Salvage from a widely-heard AI - NISHIO Hirokazu's Scrapbox (Auto-translated from Japanese)

Salvage from a widely-heard AI

2025-03-27

When I put large data in the Azure environment's broadband AI, it ran for a while and then gave me an error.

I want to retrieve intermediate data in Azure Container App to find out what caused the failure.

https://gyazo.com/7f58f3e0d85f1b677e529026b56f4eb8

Note: The

The script to retrieve data from a successful report was created on 3/25.

This time we are talking about extracting intermediate data, a task that is not necessary for most people.
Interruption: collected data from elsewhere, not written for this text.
-- ==== Sys2Proof/Certificates/Slice0/Obligations.lean ====
section
/-!
DEFINITION. The statements for the provers. Each says what a command, an operation or the whole part does, for every
state that meets its hypotheses; the docstring names the rules it draws on.
-/

section

open Sys2Proof Sys2Proof.Machine

/-! ### The whole part -/

/-- The command at the front of the queue runs with the queue's rest. -/
def Obligations.StepRunsFront : Prop :=
  ∀ (c : Instr) (rest : List Instr) (s : State), s.pending = c :: rest → step s = exec c { s with pending := rest }

/-- A step with no command waiting is one millisecond: ages rise, running timers advance, every input not yet sampled
in the millisecond is sampled, and one that its sample settles has its change queued, the idle count counts a
recessive line with no frame in reception, a receiver in DISCARD on a recessive line is in IDLE, and nothing else
changes but the dominant run and the queue; a break the station drives has its detection and its release queued, one
whose count a change of the bit rate restarted its detection again, and one held past 256 bit times the stuck line
(R119, R138, R142, R147, R148, R150, R155, R170, R179). The step itself, the events queued, the idle count and the
dominant run of a break by whole milliseconds, that millisecond of recessive line and the input sampled once are the
model's choices (log entries 1, 3, 19, 43, 28 and 41). -/
def Obligations.IdleStepAges : Prop :=
  ∀ s : State, s.pending = [] → ∃ t, step s = .next t ∧
    t.cfs = s.cfs ∧ t.pins = s.pins ∧
    t.li =
      { s.li with
        receiver :=
          if s.li.receiver = .discard ∧ s.hears = true ∧ s.pins.line = .recessive then .idle else s.li.receiver
        dominantRun :=
          if s.pins.line = .dominant ∧
              (20 ≤ s.li.dominantRun ∨ s.li.restarted = true ∧ (s.li.stuck = true ∨ s.rsq.mode = .config)) then
            min (if s.li.stuck = true then 257 else 256) (s.li.dominantRun + s.station.bitRate.bitsPerMs)
          else s.li.dominantRun } ∧
    (∀ a, t.peer a =
      if (s.peer a).state = .absent then s.peer a else { s.peer a with age := min 65535 ((s.peer a).age + 1) }) ∧
    (∀ c, t.latch c = { s.latch c with age := min 65535 ((s.latch c).age + 1) }) ∧
    (∀ i, cell t.iou.inputs i =
      let raw := s.pins.contacts.getLsbD i.val
      let x := cell s.iou.inputs i
      if s.iou.sampled.getLsbD i.val = true then x
      else { x with lastRaw := raw, run := if x.lastRaw = raw then min 15 (x.run + 1) else 1 }) ∧
    (∀ i : Fin 16, t.iou.settling.getLsbD i.val = true ↔
      s.iou.sampled.getLsbD i.val = false ∧ s.cfs.settings.inputs.debounce ≤ (cell t.iou.inputs i).run ∧
        (cell t.iou.inputs i).value ≠ levelOf (s.pins.contacts.getLsbD i.val)) ∧
    t.iou =
      { s.iou with inputs := t.iou.inputs, latches := t.iou.latches, sampled := 0, settling := t.iou.settling } ∧
    t.alc =
      { s.alc with
        entries := s.alarms.map fun e => { e with age := min 65535 (e.age + 1) }
        unclaimedHoldTimer := s.alc.unclaimedHoldTimer.map (· + 1) } ∧
    t.ca =
      { s.ca with
        demandHoldTimer := s.ca.demandHoldTimer.map (· + 1), overdrawTimer := s.ca.overdrawTimer.map (· + 1) } ∧
    t.ll = { s.ll with restoreTimer := s.ll.restoreTimer.map (· + 1) } ∧
    t.rsq = { s.rsq with muteTimer := s.rsq.muteTimer.map (· + 1), idleCount := t.rsq.idleCount } ∧
    t.rsq.idleCount =
      (s.rsq.idleCount.map fun n =>
        if s.pins.line = .recessive ∧ s.li.receiver ≠ .frame then min 8192 (n + s.station.bitRate.bitsPerMs) else 0) ∧
    t.sl = { s.sl with idleTimer := s.sl.idleTimer.map (· + 1) } ∧
    (∀ x, t.pole x =
      { s.pole x with
        stateTimer := (s.pole x).stateTimer.map (· + 1), qualifyTimer := (s.pole x).qualifyTimer.map (· + 1)
        confirmTimer := (s.pole x).confirmTimer.map (· + 1), quietTimer := (s.pole x).quietTimer.map (· + 1) }) ∧
    t.ps =
      { s.ps with
        poleP := t.ps.poleP, poleN := t.ps.poleN, gapTimer := s.ps.gapTimer.map (· + 1)
        restoreQualifyTimer := s.ps.restoreQualifyTimer.map (· + 1) } ∧
    (∀ i active, .debouncedChange i active s.pins.line ∈ t.pending ↔
      t.iou.settling.getLsbD i.val = true ∧ active = s.pins.contacts.getLsbD i.val) ∧
    (.breakDetection [] ∈ t.pending ↔
      s.li.dominantRun < 20 ∧ s.li.stuck = false ∧
        (s.li.driver = .brk ∨ s.li.restarted = true ∧ s.rsq.mode ≠ .config ∧ s.pins.line = .dominant)) ∧
    (.breakRelease ∈ t.pending ↔ s.li.driver = .brk) ∧
    (.stuckLine ∈ t.pending ↔
      s.li.driver ≠ .brk ∧ s.li.stuck = false ∧ s.pins.line = .dominant ∧
        (20 ≤ s.li.dominantRun ∨ s.li.restarted = true ∧ s.rsq.mode = .config) ∧
        256 < s.li.dominantRun + s.station.bitRate.bitsPerMs) ∧
    (∀ a, .peerStale a ∈ t.pending ↔ (t.peer a).state = .fresh ∧ s.station.staleMs ≤ (t.peer a).age) ∧
    (.restoreTimerExpiry ∈ t.pending ↔ Reached t.ll.restoreTimer s.cfs.settings.ladder.restoreInterval)

/-- The state after a power-on reset meets every law. -/
def Obligations.ResetMeetsLaws : Prop :=
  LawsHold State.reset ∧ Judged State.reset ∧ PolesKept State.reset ∧ CountsKept State.reset ∧
    SettingsKept State.reset.cfs.settings

/-- Every step keeps the laws of Safety.lean together (R1, R28, R29, R51, R63, R66, R67, R74, R75, R87, R114 to R116,
R122, R126, R128, R136, R138, R142, R146, R150, R153, R174, R182, R195); among them that a station not in RUN drives
the line at no time (R116), and that the receiver is in FRAME exactly while it holds the first characters of a frame
(R142). The slot counter kept from a start bit and the mark of a run whose count was restarted are the model's own
(log entries 18, 30 and 43), and that a station whose abort is unjudged has its driver released, a wanted break
waiting for the judgement, is its choice: R44 names no such condition (log entry 45). -/
def Obligations.StepKeepsLaws : Prop := ∀ s t : State, LawsHold s → step s = .next t → LawsHold t

/-- Every step keeps the FIFOs within their places (R182, R183, R188), every output at the condition its function names
(R174, R176), and a pole's RAISE and LOWER outputs never on together (R19). -/
def Obligations.StepKeepsPins : Prop :=
  ∀ s t : State, step s = .next t →
    (FifosKept s → FifosKept t) ∧
    (OutputsShown s →
      OutputsShown t ∧
        ∀ (o p : Fin 16) (x : PoleId), t.outputFn o = .raisePole x → t.outputFn p = .lowerPole x →
          ¬(t.iou.outputs.getLsbD o.val = true ∧ t.iou.outputs.getLsbD p.val = true))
o3 is a memo that forces you to hack a troublesome situation that says "o3-mini-high.iconIf you are in an Azure environment, uploading to Azure Blob Storage is the only realistic way to do it"!

While this is being done, the admin and results display screens will of course all stop working.

It's something that wouldn't be possible for a normal 24-hour web service operation, but in this case we're doing it because we're not in a situation where we're providing a 24-hour service for our customers.

bash into container.

code::

az containerapp exec \

--name <container app name> \c

--resource-group <resource group name> }

--container <container name> \cHTML

--command "/bin/bash"

zip and serve with port=8001.

$ apt update

$ apt install zip

$ cd broadlistening/pipeline

$ zip -r outputs.zip outputs

$ python -mhttp.server 8001

Temporarily change the ingress settings on the api server.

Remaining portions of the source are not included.